## Exercise
When the line containing "theorem State.RelaysOnly.refl (s" appears in the data below, begin copying there and stop only after the line containing "intro c hc hk hi".

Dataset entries

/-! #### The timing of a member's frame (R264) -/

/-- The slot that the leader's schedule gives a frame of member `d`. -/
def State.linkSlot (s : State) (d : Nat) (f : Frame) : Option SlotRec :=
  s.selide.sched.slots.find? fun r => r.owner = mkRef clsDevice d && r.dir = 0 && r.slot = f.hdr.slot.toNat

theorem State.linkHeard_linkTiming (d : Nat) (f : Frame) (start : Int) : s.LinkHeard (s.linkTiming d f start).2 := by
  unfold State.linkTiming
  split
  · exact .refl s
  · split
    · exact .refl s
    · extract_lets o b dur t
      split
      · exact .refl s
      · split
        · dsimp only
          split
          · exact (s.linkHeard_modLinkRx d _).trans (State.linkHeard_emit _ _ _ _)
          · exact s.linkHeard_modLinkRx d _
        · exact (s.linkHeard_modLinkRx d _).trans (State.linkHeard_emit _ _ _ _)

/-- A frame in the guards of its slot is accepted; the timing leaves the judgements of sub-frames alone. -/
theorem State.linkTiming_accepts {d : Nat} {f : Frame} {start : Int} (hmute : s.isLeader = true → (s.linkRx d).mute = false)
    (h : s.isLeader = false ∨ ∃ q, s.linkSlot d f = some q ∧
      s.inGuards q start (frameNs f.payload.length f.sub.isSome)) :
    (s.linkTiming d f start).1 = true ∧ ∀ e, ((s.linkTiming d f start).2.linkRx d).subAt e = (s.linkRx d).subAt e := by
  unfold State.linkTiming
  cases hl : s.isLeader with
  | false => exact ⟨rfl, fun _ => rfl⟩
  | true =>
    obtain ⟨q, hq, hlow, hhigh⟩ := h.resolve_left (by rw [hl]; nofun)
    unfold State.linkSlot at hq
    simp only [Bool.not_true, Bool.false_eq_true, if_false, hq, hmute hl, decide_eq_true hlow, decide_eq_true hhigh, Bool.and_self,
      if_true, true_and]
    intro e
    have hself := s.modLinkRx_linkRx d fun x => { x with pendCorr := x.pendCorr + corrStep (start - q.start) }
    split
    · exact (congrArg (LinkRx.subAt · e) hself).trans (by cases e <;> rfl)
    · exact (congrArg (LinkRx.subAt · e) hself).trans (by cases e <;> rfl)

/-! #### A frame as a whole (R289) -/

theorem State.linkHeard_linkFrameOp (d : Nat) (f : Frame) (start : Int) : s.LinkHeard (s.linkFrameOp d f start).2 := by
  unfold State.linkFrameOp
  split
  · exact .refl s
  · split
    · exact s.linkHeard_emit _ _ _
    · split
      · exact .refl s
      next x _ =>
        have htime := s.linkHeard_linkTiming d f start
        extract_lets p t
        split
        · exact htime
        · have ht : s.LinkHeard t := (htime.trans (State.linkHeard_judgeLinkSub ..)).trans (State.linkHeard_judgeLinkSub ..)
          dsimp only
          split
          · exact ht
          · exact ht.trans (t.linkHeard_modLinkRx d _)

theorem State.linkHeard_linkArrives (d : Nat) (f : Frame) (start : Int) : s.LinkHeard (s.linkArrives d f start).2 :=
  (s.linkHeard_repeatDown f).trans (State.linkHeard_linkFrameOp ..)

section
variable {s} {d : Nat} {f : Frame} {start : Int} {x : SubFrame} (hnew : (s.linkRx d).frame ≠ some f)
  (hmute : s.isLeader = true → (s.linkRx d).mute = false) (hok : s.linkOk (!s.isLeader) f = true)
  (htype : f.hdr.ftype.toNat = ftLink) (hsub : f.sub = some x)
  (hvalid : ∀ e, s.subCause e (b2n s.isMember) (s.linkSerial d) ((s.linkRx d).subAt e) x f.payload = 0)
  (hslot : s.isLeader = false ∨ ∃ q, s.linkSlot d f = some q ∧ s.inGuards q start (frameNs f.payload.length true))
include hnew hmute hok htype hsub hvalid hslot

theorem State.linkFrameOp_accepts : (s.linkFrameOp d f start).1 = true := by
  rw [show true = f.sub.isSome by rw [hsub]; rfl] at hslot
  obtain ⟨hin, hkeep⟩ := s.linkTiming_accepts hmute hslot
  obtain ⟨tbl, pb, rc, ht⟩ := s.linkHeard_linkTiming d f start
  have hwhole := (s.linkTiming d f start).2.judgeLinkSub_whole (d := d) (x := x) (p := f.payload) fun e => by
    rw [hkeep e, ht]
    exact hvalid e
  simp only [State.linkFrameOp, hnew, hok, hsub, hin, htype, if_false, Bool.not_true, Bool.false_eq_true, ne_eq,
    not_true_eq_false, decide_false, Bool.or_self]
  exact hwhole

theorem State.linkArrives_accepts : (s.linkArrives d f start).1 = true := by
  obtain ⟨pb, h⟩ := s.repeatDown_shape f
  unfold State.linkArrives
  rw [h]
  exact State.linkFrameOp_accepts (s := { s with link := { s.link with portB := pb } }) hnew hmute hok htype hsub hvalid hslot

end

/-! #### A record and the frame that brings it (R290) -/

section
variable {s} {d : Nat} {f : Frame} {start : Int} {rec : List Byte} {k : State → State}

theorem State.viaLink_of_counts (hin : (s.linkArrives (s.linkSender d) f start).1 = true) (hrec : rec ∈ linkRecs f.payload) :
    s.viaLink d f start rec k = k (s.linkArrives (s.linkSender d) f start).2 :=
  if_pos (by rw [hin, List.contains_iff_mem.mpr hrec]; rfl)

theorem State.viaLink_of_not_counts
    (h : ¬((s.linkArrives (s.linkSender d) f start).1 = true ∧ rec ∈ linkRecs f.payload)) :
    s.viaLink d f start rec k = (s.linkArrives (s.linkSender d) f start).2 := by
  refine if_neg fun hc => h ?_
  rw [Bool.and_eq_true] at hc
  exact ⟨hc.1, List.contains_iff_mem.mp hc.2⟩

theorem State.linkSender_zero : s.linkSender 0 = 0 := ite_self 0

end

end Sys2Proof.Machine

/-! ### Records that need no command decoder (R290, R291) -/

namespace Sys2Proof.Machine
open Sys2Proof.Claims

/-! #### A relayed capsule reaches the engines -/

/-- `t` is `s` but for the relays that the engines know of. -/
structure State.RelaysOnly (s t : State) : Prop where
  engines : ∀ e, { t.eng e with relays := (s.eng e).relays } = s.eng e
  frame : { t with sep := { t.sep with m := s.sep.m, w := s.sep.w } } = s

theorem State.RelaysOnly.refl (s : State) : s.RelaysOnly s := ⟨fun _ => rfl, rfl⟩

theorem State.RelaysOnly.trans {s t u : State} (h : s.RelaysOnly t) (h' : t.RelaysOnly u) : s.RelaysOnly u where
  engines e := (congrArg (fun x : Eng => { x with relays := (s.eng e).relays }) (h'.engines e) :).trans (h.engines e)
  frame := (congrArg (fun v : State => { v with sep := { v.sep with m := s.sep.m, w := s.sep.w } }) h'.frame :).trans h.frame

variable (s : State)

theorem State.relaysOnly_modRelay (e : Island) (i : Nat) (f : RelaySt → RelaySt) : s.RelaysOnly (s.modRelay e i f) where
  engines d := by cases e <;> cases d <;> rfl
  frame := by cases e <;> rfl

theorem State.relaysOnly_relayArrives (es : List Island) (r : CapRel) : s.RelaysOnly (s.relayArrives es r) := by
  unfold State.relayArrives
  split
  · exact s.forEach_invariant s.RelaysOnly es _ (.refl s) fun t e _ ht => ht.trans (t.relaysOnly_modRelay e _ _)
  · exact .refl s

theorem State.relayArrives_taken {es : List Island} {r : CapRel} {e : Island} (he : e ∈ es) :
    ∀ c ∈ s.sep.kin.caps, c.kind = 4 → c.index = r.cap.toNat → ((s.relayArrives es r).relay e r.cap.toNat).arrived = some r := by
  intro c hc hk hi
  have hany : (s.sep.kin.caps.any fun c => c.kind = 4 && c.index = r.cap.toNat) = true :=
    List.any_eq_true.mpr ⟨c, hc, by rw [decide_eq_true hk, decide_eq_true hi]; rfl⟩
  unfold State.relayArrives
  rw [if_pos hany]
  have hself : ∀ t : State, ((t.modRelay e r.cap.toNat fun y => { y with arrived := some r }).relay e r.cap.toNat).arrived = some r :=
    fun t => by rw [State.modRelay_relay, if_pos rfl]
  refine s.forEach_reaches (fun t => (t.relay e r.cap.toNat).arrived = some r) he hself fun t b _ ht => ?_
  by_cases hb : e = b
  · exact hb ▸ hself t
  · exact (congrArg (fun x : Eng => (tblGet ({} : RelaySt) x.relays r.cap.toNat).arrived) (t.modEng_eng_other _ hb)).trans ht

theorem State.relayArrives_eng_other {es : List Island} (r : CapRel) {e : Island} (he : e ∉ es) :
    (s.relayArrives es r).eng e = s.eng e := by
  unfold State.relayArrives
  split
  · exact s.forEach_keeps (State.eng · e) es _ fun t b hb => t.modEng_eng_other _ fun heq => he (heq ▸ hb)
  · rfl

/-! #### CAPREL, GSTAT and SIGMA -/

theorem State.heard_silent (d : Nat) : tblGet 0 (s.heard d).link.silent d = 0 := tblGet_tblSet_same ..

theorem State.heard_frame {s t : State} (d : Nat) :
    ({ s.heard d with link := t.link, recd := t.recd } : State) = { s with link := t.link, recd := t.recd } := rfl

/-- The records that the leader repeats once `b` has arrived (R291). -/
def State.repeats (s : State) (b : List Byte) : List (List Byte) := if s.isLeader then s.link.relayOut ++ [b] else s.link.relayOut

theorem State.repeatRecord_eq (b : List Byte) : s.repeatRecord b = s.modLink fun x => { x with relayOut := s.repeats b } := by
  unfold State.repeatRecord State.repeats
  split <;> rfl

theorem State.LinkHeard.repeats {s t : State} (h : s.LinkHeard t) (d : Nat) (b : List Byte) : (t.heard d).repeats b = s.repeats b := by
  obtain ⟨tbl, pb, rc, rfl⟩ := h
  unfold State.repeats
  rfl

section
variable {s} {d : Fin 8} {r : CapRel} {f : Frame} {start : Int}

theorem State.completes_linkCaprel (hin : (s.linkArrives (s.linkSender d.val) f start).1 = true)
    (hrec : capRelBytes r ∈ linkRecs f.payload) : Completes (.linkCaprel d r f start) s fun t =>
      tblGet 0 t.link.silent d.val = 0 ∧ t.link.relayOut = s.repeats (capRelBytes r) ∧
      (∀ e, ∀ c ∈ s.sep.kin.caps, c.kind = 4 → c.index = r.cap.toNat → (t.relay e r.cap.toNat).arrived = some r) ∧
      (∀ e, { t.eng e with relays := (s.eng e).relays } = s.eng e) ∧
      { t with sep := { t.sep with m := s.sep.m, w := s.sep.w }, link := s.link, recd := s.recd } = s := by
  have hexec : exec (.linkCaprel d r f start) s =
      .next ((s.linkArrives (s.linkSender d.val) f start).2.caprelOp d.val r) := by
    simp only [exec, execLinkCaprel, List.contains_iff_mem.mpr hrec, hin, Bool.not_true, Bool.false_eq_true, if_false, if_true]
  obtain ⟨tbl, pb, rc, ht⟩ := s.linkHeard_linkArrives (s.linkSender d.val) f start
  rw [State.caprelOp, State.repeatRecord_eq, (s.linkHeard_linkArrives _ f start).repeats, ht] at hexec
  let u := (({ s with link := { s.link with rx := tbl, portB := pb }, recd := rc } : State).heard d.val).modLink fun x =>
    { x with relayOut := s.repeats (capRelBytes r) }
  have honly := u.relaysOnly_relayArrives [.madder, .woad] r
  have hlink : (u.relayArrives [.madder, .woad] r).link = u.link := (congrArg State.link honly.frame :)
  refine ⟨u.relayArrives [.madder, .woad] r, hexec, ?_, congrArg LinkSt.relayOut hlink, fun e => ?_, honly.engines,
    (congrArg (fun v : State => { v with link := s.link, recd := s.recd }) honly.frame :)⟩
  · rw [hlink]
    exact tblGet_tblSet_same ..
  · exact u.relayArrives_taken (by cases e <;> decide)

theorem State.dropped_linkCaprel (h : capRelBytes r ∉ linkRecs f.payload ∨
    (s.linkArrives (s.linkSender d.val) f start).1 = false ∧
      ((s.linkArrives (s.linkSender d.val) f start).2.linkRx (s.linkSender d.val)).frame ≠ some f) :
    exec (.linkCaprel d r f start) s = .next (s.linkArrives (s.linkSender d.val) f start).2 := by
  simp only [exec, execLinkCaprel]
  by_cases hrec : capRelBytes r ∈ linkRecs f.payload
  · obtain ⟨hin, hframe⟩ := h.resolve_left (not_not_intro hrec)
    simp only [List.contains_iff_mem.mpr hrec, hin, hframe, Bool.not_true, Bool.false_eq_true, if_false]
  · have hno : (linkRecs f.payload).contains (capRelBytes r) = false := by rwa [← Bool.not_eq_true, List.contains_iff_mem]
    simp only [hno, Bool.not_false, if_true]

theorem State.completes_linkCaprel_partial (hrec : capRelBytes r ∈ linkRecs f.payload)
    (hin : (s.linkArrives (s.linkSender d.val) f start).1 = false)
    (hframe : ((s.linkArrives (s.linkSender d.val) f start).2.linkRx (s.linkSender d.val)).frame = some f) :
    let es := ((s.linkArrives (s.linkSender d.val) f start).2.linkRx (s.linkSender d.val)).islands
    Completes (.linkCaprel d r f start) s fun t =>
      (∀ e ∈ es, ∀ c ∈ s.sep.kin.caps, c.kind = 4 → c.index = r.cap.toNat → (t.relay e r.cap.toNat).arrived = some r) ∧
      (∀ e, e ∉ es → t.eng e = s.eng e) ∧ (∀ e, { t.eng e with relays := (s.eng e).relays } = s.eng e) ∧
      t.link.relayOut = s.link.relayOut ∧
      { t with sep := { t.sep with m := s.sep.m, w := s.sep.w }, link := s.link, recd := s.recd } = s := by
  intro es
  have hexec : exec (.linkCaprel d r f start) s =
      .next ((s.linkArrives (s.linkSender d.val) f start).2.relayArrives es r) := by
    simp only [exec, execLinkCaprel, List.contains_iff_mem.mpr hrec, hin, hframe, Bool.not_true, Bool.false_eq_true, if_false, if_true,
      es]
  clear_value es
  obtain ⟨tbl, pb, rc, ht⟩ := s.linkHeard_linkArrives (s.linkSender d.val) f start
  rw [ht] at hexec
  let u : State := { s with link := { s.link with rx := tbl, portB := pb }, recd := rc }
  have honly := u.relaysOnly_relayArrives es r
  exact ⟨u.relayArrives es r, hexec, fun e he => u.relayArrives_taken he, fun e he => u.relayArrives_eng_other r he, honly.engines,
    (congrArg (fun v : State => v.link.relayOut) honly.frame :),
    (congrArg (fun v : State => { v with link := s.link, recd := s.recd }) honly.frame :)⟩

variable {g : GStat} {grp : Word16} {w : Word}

## Answer to the exercise
theorem State.RelaysOnly.refl (s : State) : s.RelaysOnly s := ⟨fun _ => rfl, rfl⟩

theorem State.RelaysOnly.trans {s t u : State} (h : s.RelaysOnly t) (h' : t.RelaysOnly u) : s.RelaysOnly u where
  engines e := (congrArg (fun x : Eng => { x with relays := (s.eng e).relays }) (h'.engines e) :).trans (h.engines e)
  frame := (congrArg (fun v : State => { v with sep := { v.sep with m := s.sep.m, w := s.sep.w } }) h'.frame :).trans h.frame

variable (s : State)

theorem State.relaysOnly_modRelay (e : Island) (i : Nat) (f : RelaySt → RelaySt) : s.RelaysOnly (s.modRelay e i f) where
  engines d := by cases e <;> cases d <;> rfl
  frame := by cases e <;> rfl

theorem State.relaysOnly_relayArrives (es : List Island) (r : CapRel) : s.RelaysOnly (s.relayArrives es r) := by
  unfold State.relayArrives
  split
  · exact s.forEach_invariant s.RelaysOnly es _ (.refl s) fun t e _ ht => ht.trans (t.relaysOnly_modRelay e _ _)
  · exact .refl s

theorem State.relayArrives_taken {es : List Island} {r : CapRel} {e : Island} (he : e ∈ es) :
    ∀ c ∈ s.sep.kin.caps, c.kind = 4 → c.index = r.cap.toNat → ((s.relayArrives es r).relay e r.cap.toNat).arrived = some r := by
  intro c hc hk hi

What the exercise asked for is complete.